PROBLEM DESCRIPTION: In the entries that follow, the first line to write out is the one containing "-- ==== Sys2Proof/Laws/State.lean", and the last is the one containing "variable (s : State)". Reproduce that stretch exactly, with nothing before or after it.

Saved entries:
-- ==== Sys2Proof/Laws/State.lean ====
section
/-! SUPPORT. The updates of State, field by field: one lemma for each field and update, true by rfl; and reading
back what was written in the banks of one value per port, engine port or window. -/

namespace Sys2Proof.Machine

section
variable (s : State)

---

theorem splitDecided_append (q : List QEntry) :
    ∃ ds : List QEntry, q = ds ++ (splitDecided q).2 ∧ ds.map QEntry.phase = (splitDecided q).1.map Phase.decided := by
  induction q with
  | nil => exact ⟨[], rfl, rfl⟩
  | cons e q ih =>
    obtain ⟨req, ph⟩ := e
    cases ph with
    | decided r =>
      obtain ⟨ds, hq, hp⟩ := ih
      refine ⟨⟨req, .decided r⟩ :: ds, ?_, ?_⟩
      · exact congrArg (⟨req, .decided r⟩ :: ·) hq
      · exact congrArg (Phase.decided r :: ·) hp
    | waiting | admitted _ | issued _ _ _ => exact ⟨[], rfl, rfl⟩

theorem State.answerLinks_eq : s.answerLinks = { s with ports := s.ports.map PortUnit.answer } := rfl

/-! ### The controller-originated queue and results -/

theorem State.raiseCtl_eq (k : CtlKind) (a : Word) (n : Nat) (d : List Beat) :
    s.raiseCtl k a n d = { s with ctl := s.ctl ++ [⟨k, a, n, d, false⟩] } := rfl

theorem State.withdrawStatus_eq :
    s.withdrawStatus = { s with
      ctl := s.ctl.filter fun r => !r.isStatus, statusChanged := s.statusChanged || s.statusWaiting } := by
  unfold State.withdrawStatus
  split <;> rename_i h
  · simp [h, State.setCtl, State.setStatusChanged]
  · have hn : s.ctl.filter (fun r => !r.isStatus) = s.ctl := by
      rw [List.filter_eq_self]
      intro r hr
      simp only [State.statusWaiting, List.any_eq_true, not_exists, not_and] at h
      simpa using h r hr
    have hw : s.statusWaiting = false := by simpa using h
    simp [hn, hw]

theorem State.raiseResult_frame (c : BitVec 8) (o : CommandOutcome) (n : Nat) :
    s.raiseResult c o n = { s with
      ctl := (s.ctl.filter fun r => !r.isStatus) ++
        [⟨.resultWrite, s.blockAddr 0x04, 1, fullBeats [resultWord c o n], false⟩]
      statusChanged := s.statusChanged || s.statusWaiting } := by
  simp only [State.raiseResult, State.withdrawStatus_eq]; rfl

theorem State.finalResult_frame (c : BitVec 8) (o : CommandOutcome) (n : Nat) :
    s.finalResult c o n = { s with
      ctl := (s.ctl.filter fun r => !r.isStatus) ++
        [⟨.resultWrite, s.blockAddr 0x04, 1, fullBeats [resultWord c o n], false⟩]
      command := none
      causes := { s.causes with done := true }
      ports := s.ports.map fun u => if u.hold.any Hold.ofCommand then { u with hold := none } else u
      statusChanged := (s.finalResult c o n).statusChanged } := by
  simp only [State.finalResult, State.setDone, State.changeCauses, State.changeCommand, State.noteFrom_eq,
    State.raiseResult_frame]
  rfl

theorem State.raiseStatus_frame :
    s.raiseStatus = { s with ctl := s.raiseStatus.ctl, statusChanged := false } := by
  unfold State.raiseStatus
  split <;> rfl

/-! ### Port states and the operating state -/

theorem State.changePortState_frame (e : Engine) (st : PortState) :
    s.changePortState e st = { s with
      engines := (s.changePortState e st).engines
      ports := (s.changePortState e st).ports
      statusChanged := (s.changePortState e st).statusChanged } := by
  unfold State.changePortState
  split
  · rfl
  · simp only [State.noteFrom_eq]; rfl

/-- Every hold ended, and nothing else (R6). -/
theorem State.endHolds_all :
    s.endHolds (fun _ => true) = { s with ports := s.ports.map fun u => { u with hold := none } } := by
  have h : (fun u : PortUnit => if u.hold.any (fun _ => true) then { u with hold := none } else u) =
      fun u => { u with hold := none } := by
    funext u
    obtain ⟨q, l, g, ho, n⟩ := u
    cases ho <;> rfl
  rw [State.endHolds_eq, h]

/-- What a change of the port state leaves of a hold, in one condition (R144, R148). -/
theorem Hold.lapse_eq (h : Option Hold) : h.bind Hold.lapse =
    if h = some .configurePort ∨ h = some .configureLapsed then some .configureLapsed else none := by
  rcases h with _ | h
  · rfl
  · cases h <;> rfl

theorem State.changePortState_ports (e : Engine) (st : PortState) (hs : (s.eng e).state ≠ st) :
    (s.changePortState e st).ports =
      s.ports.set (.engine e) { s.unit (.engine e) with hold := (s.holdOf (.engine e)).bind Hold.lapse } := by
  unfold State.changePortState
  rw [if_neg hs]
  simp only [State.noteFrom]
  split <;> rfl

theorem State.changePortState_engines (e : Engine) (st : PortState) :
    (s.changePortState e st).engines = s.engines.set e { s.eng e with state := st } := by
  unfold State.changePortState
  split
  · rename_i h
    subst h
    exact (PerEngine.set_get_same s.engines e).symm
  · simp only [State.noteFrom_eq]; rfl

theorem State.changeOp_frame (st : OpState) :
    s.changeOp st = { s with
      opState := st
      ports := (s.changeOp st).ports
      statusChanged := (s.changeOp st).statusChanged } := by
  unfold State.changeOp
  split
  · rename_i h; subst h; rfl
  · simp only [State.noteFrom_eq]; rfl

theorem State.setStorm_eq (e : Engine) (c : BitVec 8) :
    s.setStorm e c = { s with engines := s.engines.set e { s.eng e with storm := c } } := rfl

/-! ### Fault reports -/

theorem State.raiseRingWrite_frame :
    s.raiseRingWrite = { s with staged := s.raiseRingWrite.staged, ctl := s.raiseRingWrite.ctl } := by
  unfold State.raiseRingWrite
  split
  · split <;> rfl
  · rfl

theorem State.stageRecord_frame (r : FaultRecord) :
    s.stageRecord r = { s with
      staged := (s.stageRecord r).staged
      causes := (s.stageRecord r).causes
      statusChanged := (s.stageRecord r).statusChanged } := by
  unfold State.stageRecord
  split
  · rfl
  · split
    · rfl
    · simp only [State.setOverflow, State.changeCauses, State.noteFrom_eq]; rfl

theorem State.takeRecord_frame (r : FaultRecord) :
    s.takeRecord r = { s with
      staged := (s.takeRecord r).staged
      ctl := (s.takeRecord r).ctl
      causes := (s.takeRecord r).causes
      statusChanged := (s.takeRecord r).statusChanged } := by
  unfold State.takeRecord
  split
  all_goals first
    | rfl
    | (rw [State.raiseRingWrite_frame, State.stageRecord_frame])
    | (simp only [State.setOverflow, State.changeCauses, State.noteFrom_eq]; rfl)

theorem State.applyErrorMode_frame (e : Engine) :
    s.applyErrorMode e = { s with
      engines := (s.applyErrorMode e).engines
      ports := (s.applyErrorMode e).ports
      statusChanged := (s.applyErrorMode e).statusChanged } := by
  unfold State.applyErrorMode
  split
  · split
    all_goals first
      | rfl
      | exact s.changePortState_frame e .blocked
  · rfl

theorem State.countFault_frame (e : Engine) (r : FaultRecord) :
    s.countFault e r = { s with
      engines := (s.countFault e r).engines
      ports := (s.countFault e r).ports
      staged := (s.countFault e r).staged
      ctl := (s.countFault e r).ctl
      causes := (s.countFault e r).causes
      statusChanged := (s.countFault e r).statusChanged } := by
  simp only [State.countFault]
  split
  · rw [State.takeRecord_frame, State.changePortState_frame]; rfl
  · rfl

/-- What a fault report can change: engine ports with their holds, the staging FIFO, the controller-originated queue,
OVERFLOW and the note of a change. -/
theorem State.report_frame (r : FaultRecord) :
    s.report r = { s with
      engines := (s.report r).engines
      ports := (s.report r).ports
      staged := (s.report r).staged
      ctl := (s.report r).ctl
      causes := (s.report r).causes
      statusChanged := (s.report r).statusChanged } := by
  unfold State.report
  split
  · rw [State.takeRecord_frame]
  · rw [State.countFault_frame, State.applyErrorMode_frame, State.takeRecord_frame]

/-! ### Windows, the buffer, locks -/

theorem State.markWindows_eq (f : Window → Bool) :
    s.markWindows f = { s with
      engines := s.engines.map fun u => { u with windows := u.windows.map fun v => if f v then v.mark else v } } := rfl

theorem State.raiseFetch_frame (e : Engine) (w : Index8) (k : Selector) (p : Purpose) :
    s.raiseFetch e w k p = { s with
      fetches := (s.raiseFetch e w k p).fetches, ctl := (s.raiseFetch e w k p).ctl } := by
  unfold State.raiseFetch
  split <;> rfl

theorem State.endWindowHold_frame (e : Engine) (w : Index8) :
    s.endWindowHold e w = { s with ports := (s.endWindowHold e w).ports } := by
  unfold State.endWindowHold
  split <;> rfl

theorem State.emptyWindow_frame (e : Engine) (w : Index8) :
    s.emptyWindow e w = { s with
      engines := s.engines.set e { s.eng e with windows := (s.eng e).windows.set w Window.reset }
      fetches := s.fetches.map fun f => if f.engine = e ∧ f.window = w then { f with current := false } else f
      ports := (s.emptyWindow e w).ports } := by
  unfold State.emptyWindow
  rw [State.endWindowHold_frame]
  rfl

YOUR RESPONSE:
-- ==== Sys2Proof/Laws/State.lean ====
section
/-! SUPPORT. The updates of State, field by field: one lemma for each field and update, true by rfl; and reading
back what was written in the banks of one value per port, engine port or window. -/

namespace Sys2Proof.Machine

section
variable (s : State)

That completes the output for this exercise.